GIVEN RECORDS Block Start
-- ==== Sys2Proof/Word.lean ====
section
/-! DEFINITION. The numbers of the WS-218: bytes, tags, lines, masks, sequence numbers, moments. -/
namespace Sys2Proof

/-- One byte of the register window, of a frame or of the downstream bus. -/
abbrev Byte := BitVec 8
/-- A tag of the Request Table, 0 to 7 (R5). -/
abbrev Tag := Fin 8
/-- A generation, 0 to 15, wrapping (R7). -/
abbrev Gen := BitVec 4
/-- An entry of the Incoming Queue (R138). -/
abbrev Slot := Fin 8
/-- A line, L0 to L11. -/
abbrev LineNo := Fin 12
/-- A set of lines: line Ln is position n (00_scope.md, Numbers). -/
abbrev LineMask := BitVec 12
/-- A frame sequence number, 0 to 7 (R123). -/
abbrev Seq := BitVec 3
/-- A moment on the chip's clock, in microseconds. -/
abbrev Moment := Nat

end Sys2Proof
end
GIVEN RECORDS Block End
ACTIVITY ▸ Repeat every record, keeping each line exactly as it is.

EXPECTED ANSWER ▸
-- ==== Sys2Proof/Word.lean ====
section
/-! DEFINITION. The numbers of the WS-218: bytes, tags, lines, masks, sequence numbers, moments. -/
namespace Sys2Proof

/-- One byte of the register window, of a frame or of the downstream bus. -/
abbrev Byte := BitVec 8
/-- A tag of the Request Table, 0 to 7 (R5). -/
abbrev Tag := Fin 8
/-- A generation, 0 to 15, wrapping (R7). -/
abbrev Gen := BitVec 4
/-- An entry of the Incoming Queue (R138). -/
abbrev Slot := Fin 8
/-- A line, L0 to L11. -/
abbrev LineNo := Fin 12
/-- A set of lines: line Ln is position n (00_scope.md, Numbers). -/
abbrev LineMask := BitVec 12
/-- A frame sequence number, 0 to 7 (R123). -/
abbrev Seq := BitVec 3
/-- A moment on the chip's clock, in microseconds. -/
abbrev Moment := Nat

end Sys2Proof
end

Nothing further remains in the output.